Polish composer and conductor

Karol Kazimierz Kurpiński (March 5, 1785 – September 18, 1857) was a Polish composer, conductor and pedagogue. He was a representative of late classicism and early romanticism as well as being a member of the Warsaw Society of Friends of Learning (Polish: Towarzystwo Warszawskie Przyjaciół Nauk, TWPN). He is also known for having composed the music to the 1831 patriotic song La Varsovienne with lyrics by Casimir Delavigne. He was also a mentor and an influence on young Chopin.

==Early life==
Karol Kurpiński was born in Włoszakowice, Greater Poland, shortly before his baptism on 6 March 1785, probably 4 or 5 March. He was the sixth child Marcin Kurpiński (né Kurp), organist at the Church of the Holy Trinity in Włoszakowice, and Franciszka née Wańska, the daughter of the village sołtys and member of a prominent musical family in Poland.
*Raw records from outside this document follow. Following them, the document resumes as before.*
theorem encode_of_decodeFamilyE {x : RegIx} {nn : Byte} {i : Instr} (h : decodeFamilyE x nn = .instr i) :
    encode i = formatRB 0xE#4 x nn ∧ ∀ d, i.wf d = true := by
  unfold decodeFamilyE at h
  repeat' split at h
  all_goals cases h
  all_goals subst nn; exact ⟨rfl, fun _ => rfl⟩

theorem encode_of_decodeFamilyF {x : RegIx} {nn : Byte} {i : Instr} (h : decodeFamilyF x nn = .instr i) :
    encode i = formatRB 0xF#4 x nn ∧ ∀ d, i.wf d = true := by
  unfold decodeFamilyF at h
  repeat' split at h
  all_goals cases h
  all_goals subst nn; exact ⟨rfl, fun _ => rfl⟩

/-- The low nibbles of family 8 that rule R96 leaves without a handler are the ones the decoder does not name. -/
theorem decodeFamily8_eq_unimplemented_iff (x y : RegIx) (n : Nibble) :
    decodeFamily8 x y n = .unimplemented ↔ n ∈ [0x8#4, 0x9#4, 0xA#4, 0xB#4, 0xC#4, 0xD#4, 0xF#4] := by
  have hnames : n ∈ [0x8#4, 0x9#4, 0xA#4, 0xB#4, 0xC#4, 0xD#4, 0xF#4] ↔
      n ∉ [0x0#4, 0x1#4, 0x2#4, 0x3#4, 0x4#4, 0x5#4, 0x6#4, 0x7#4, 0xE#4] := by
    revert n; decide
  rw [hnames]
  unfold decodeFamily8
  repeat' split
  all_goals simp [*]

theorem decodeFamilyE_eq_unimplemented_iff (x : RegIx) (nn : Byte) :
    decodeFamilyE x nn = .unimplemented ↔ nn ∉ [0x9E#8, 0xA1#8] := by
  unfold decodeFamilyE
  repeat' split
  all_goals simp [*]

theorem decodeFamilyF_eq_unimplemented_iff (x : RegIx) (nn : Byte) :
    decodeFamilyF x nn = .unimplemented ↔
      nn ∉ [0x07#8, 0x0A#8, 0x15#8, 0x18#8, 0x1E#8, 0x29#8, 0x33#8, 0x55#8, 0x65#8] := by
  unfold decodeFamilyF
  repeat' split
  all_goals simp [*]

/-! ### Every word is laid out from its family -/

theorem exists_formatA {op : Word} {t : Nibble} (ht : opT op = t) : ∃ nnn, op = formatA t nnn :=
  ⟨opNNN op, by rw [← ht, formatA_fields]⟩

theorem exists_formatRB {op : Word} {t : Nibble} (ht : opT op = t) : ∃ x nn, op = formatRB t x nn :=
  ⟨opX op, opNN op, by rw [← ht, formatRB_fields]⟩

theorem exists_formatRR {op : Word} {t : Nibble} (ht : opT op = t) : ∃ x y n, op = formatRR t x y n :=
  ⟨opX op, opY op, opN op, by rw [← ht, formatRR_fields]⟩

theorem family_cases (t : Nibble) :
    t = 0x0#4 ∨ t = 0x1#4 ∨ t = 0x2#4 ∨ t = 0x3#4 ∨ t = 0x4#4 ∨ t = 0x5#4 ∨ t = 0x6#4 ∨ t = 0x7#4 ∨
      t = 0x8#4 ∨ t = 0x9#4 ∨ t = 0xA#4 ∨ t = 0xB#4 ∨ t = 0xC#4 ∨ t = 0xD#4 ∨ t = 0xE#4 ∨ t = 0xF#4 := by
  revert t; decide

/-- Under IGNORE only families 8, E and F have words without a handler (rule R96, decision D13). -/
theorem family_of_decode_unimplemented {f : Family0Decode} {op : Word}
    (h : decode ⟨f, .ignore⟩ op = .unimplemented) : opT op = 0x8#4 ∨ opT op = 0xE#4 ∨ opT op = 0xF#4 := by
  by_cases h8 : opT op = 0x8#4
  · exact .inl h8
  by_cases hE : opT op = 0xE#4
  · exact .inr (.inl hE)
  by_cases hF : opT op = 0xF#4
  · exact .inr (.inr hF)
  exfalso
  have hfamily := family_cases (opT op)
  simp only [h8, hE, hF, false_or, or_false] at hfamily
  rcases hfamily with ht | ht | ht | ht | ht | ht | ht | ht | ht | ht | ht | ht | ht <;>
    simp [decode, decodeLowNib, ht] at h

/-- The three lists of rule R96, each under the family it belongs to. -/
theorem decode_unimplemented_of_family8 {d : DecodeParams} {op : Word} (ht : opT op = 0x8#4) :
    decode d op = .unimplemented ↔ opN op ∈ [0x8#4, 0x9#4, 0xA#4, 0xB#4, 0xC#4, 0xD#4, 0xF#4] := by
  obtain ⟨x, y, n, rfl⟩ := exists_formatRR ht
  rw [decode_family8, opN_formatRR, decodeFamily8_eq_unimplemented_iff]

theorem decode_unimplemented_of_familyE {d : DecodeParams} {op : Word} (ht : opT op = 0xE#4) :
    decode d op = .unimplemented ↔ opNN op ∉ [0x9E#8, 0xA1#8] := by
  obtain ⟨x, nn, rfl⟩ := exists_formatRB ht
  rw [decode_familyE, opNN_formatRB, decodeFamilyE_eq_unimplemented_iff]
Marcin changed his ethnic family name Kurp to the noble-sounding Kurpiński around 1768.

Karol attended the village parish school while learning music theory, violin, and organ from his father. By the age of eight, he was able to stand in for his father as an organist on occasion. In 1797, at the age of 12, Karol became the organist at the Church of St. Andrew the Apostle in Sarnowa, Rawicz, where his maternal uncle Karol Wański was parish priest. Karol was also responsible for two choirs and two orchestras.

In 1800, Karol's maternal uncles Roch and Jan Wański—a professional cellist and a popular composer, respectively—arranged for him to travel to Moszków (now Huta, Ukraine), where Roch held a position in an orchestra under the supervision of starost Feliks Polanowski. The young Kurpiński played second violin in the orchestra and remained there until 1808 to continue his musical education. Roch Wański, though only five years Karol's senior, became a father figure for him during these years, and Polanowski often took him to opera productions in Lviv, about 90 kilometers to the north.

==Career==
Kurpiński composed his first opera, Pygmalion, in 1808 at Moszków. In 1810 he settled in Warsaw. With the help of Józef Elsner, he became a conductor of the Warsaw Opera, a position he held until 1840. He taught music at several prominent schools including one he founded. In 1815 he became a member of many musical societies in Poland and abroad, including the Société des Enfants d'Apollon in Paris. He became Kapellmeister of the Polish royal chapel in 1819 and the same year received a lifetime achievement award for his services to music. In 1820 he founded and edited the first Polish music newsletter. He was decorated with the Order of Saint Stanislaus in 1823.

In 1829, together with Józef Elsner he was ordered by the authorities to write music for the coronation of Nicolas I of Russia for King of Poland. For this occasion Kurpiński composed Te deum. The work wasn't performed again until 2011.

Kurpiński was a romanticist and one of the most revered Polish composers before Chopin, whom he met in 1828. He helped to lay the foundations of a national style and prepared the ground for Polish music of the Romantic period, particularly Chopin. He contributed to the development of Polish opera, introducing new musical devices and achieving a novel mode of expression.

He died on September 18, 1857, in Warsaw, aged 72.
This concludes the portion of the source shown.